# Parking ticket in Calpe



## Fulls1982 (Jul 13, 2015)

Hi,

Just returned to my car to find I have a parking ticket. The ticket was received in Calpe where an easy park machine is used. It seems like I have the option to cancel the fine for 4.50 euros? But then on the ticket it references 50 euros and a reduced rate 25 euros. All very confusing for someone who can't read Spanish 

Any know how it works? Do I have to pay 50 or 25 euros ? Or just cancel it for 4.50? And the other amounts are relevant to those who don't pay the 4.50 within a month?


----------



## VFR (Dec 23, 2009)

Been a good few years since I had one ..............

I think that the 4.40 is the max parking amount & this is the amount you have to pay on the machine, get your ticket & put it into the envelope and post it into the machine (you will see a little slot)

Failure to do this in a certain time will result in a fine ?, if in doubt ask a local who has just parked & does not look like they are in a hurry.


----------



## snikpoh (Nov 19, 2007)

Fulls1982 said:


> Hi,
> 
> Just returned to my car to find I have a parking ticket. The ticket was received in Calpe where an easy park machine is used. It seems like I have the option to cancel the fine for 4.50 euros? But then on the ticket it references 50 euros and a reduced rate 25 euros. All very confusing for someone who can't read Spanish
> 
> Any know how it works? Do I have to pay 50 or 25 euros ? Or just cancel it for 4.50? And the other amounts are relevant to those who don't pay the 4.50 within a month?
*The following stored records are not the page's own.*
-- ==== Sys2Proof/Laws/Bits.lean ====
section
/-! SUPPORT. The psr's fields after a field is replaced, the code of a result, and sign extension of a field. -/

namespace Sys2Proof.Machine

@[simp] theorem nzp_withNzp (psr : Word) (c : BitVec 3) : nzp (withNzp psr c) = c := by
  unfold nzp withNzp field
  apply BitVec.eq_of_getLsbD_eq
  intro i h
  simp only [BitVec.getLsbD_extractLsb', BitVec.getLsbD_append]
  interval_cases i <;> simp

@[simp] theorem psrReserved_withNzp (psr : Word) (c : BitVec 3) : psrReserved (withNzp psr c) = psrReserved psr := by
  unfold psrReserved withNzp field
  apply BitVec.eq_of_getLsbD_eq
  intro i h
  simp only [BitVec.getLsbD_extractLsb', BitVec.getLsbD_append]
  interval_cases i <;> simp

@[simp] theorem privBit_withNzp (psr : Word) (c : BitVec 3) : privBit (withNzp psr c) = privBit psr := by
  unfold privBit withNzp field
  apply BitVec.eq_of_getLsbD_eq
  intro i h
  simp only [BitVec.getLsbD_extractLsb', BitVec.getLsbD_append]
  interval_cases i <;> simp

@[simp] theorem nzp_withPriv (psr : Word) (b : BitVec 1) : nzp (withPriv psr b) = nzp psr := by
  unfold nzp withPriv field
  apply BitVec.eq_of_getLsbD_eq
  intro i h
  simp only [BitVec.getLsbD_extractLsb', BitVec.getLsbD_append]
  interval_cases i <;> simp

@[simp] theorem psrReserved_withPriv (psr : Word) (b : BitVec 1) : psrReserved (withPriv psr b) = psrReserved psr := by
  unfold psrReserved withPriv field
  apply BitVec.eq_of_getLsbD_eq
  intro i h
  simp only [BitVec.getLsbD_extractLsb', BitVec.getLsbD_append]
  interval_cases i <;> simp

@[simp] theorem privBit_withPriv (psr : Word) (b : BitVec 1) : privBit (withPriv psr b) = b := by
  unfold privBit withPriv field
  apply BitVec.eq_of_getLsbD_eq
  intro i h
  simp only [BitVec.getLsbD_extractLsb', BitVec.getLsbD_append]
  interval_cases i <;> simp

/-- The last code written is the one that stands (R30). -/
@[simp] theorem withNzp_withNzp (psr : Word) (c c' : BitVec 3) : withNzp (withNzp psr c) c' = withNzp psr c' := by
  unfold withNzp field
  apply BitVec.eq_of_getLsbD_eq
  intro i h
  simp only [BitVec.getLsbD_extractLsb', BitVec.getLsbD_append]
  interval_cases i <;> simp

@[simp] theorem withNzp_nzp (psr : Word) : withNzp psr (nzp psr) = psr := by
  unfold withNzp nzp field
  apply BitVec.eq_of_getLsbD_eq
  intro i h
  simp only [BitVec.getLsbD_extractLsb', BitVec.getLsbD_append]
  interval_cases i <;> simp

theorem withPriv_withNzp (psr : Word) (c : BitVec 3) (b : BitVec 1) : withPriv (withNzp psr c) b = withNzp (withPriv psr b) c := by
  unfold withPriv withNzp field
  apply BitVec.eq_of_getLsbD_eq
  intro i h
  simp only [BitVec.getLsbD_extractLsb', BitVec.getLsbD_append]
  interval_cases i <;> simp

/-- The spec's test `u(psr) < 0x8000` is bit 15 = 0 (R29). -/
theorem userMode_eq (psr : Word) : userMode psr = (privBit psr == 0) := by
  unfold userMode privBit field
  have h := psr.isLt
  rw [Bool.eq_iff_iff, decide_eq_true_iff, beq_iff_eq, ← BitVec.toNat_inj]
  simp [BitVec.extractLsb'_toNat, Nat.shiftRight_eq_div_pow]
  omega

@[simp] theorem userMode_withNzp (psr : Word) (c : BitVec 3) : userMode (withNzp psr c) = userMode psr := by
  simp [userMode_eq]

/-- The code of a result is one of the three (R30). -/
theorem nzpOf_cases (z : Int) : nzpOf z = 0b001 ∨ nzpOf z = 0b010 ∨ nzpOf z = 0b100 := by
  unfold nzpOf; split
  · exact .inl rfl
  · split
    · exact .inr (.inl rfl)
    · exact .inr (.inr rfl)

end Sys2Proof.Machine

namespace Sys2Proof

/-- A field taken from the low bits is the truncation. -/
theorem field_zero (v : Word) (n : Nat) : field v 0 n = v.setWidth n := by
  unfold field
  apply BitVec.eq_of_getLsbD_eq
  intro i h
  simp

/-- A pattern in the range of an n-bit signed field is its own low bits sign-extended (R85). -/
theorem sext_field_of_fitsSigned {n : Nat} (hn : 0 < n) (hn16 : n ≤ 16) (v : Word) (h : fitsSigned n v = true) :
    sext (field v 0 n) = v := by
  simp only [fitsSigned, decide_eq_true_eq] at h
  apply BitVec.eq_of_toInt_eq
  obtain ⟨k, rfl⟩ : ∃ k, n = k + 1 := ⟨n - 1, by omega⟩
  rw [field_zero, sext, BitVec.toInt_signExtend_of_le hn16, BitVec.toInt_setWidth]
  have hv : (v.toNat : Int).bmod (2 ^ (k + 1)) = v.toInt.bmod (2 ^ (k + 1)) := by
    rw [BitVec.toInt_eq_toNat_bmod]
    exact (Int.bmod_bmod_of_dvd (by exact_mod_cast Nat.pow_dvd_pow 2 hn16)).symm
  rw [hv]
  simp only [Nat.add_sub_cancel] at h
  apply Int.bmod_eq_of_le <;> (push_cast; omega)

/-- A sign-extended field lies in the field's range (R85). -/
theorem fitsSigned_sext {n : Nat} (hn : 0 < n) (hn16 : n ≤ 16) (v : BitVec n) : fitsSigned n (sext v) = true := by
  have hs : (sext v).toInt = v.toInt := BitVec.toInt_signExtend_of_le hn16
  simp only [fitsSigned, decide_eq_true_eq, hs]
  exact ⟨BitVec.le_toInt v, BitVec.toInt_lt⟩

/-- Sign extension keeps the low bits. -/
theorem field_sext {n : Nat} (hn16 : n ≤ 16) (v : BitVec n) : field (sext v) 0 n = v := by
  rw [field_zero, sext]
  apply BitVec.eq_of_getLsbD_eq
  intro i h
  simp [BitVec.getLsbD_signExtend, h]
  omega

end Sys2Proof
end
Usually you need to pay the 4.50 and cancel the fine within a couple of hours - maybe too late now.

If you are resident and pay within a certain time period, then they give you 50% discount meaning you only pay a fine of 25€ - via a particular bank named on the ticket.


----------



## Fulls1982 (Jul 13, 2015)

*Thanks*

Thanks for the comments. The general conclusion is that nobody really knows 

We have put the 4.50 receipt in the envelope and are hoping for the best.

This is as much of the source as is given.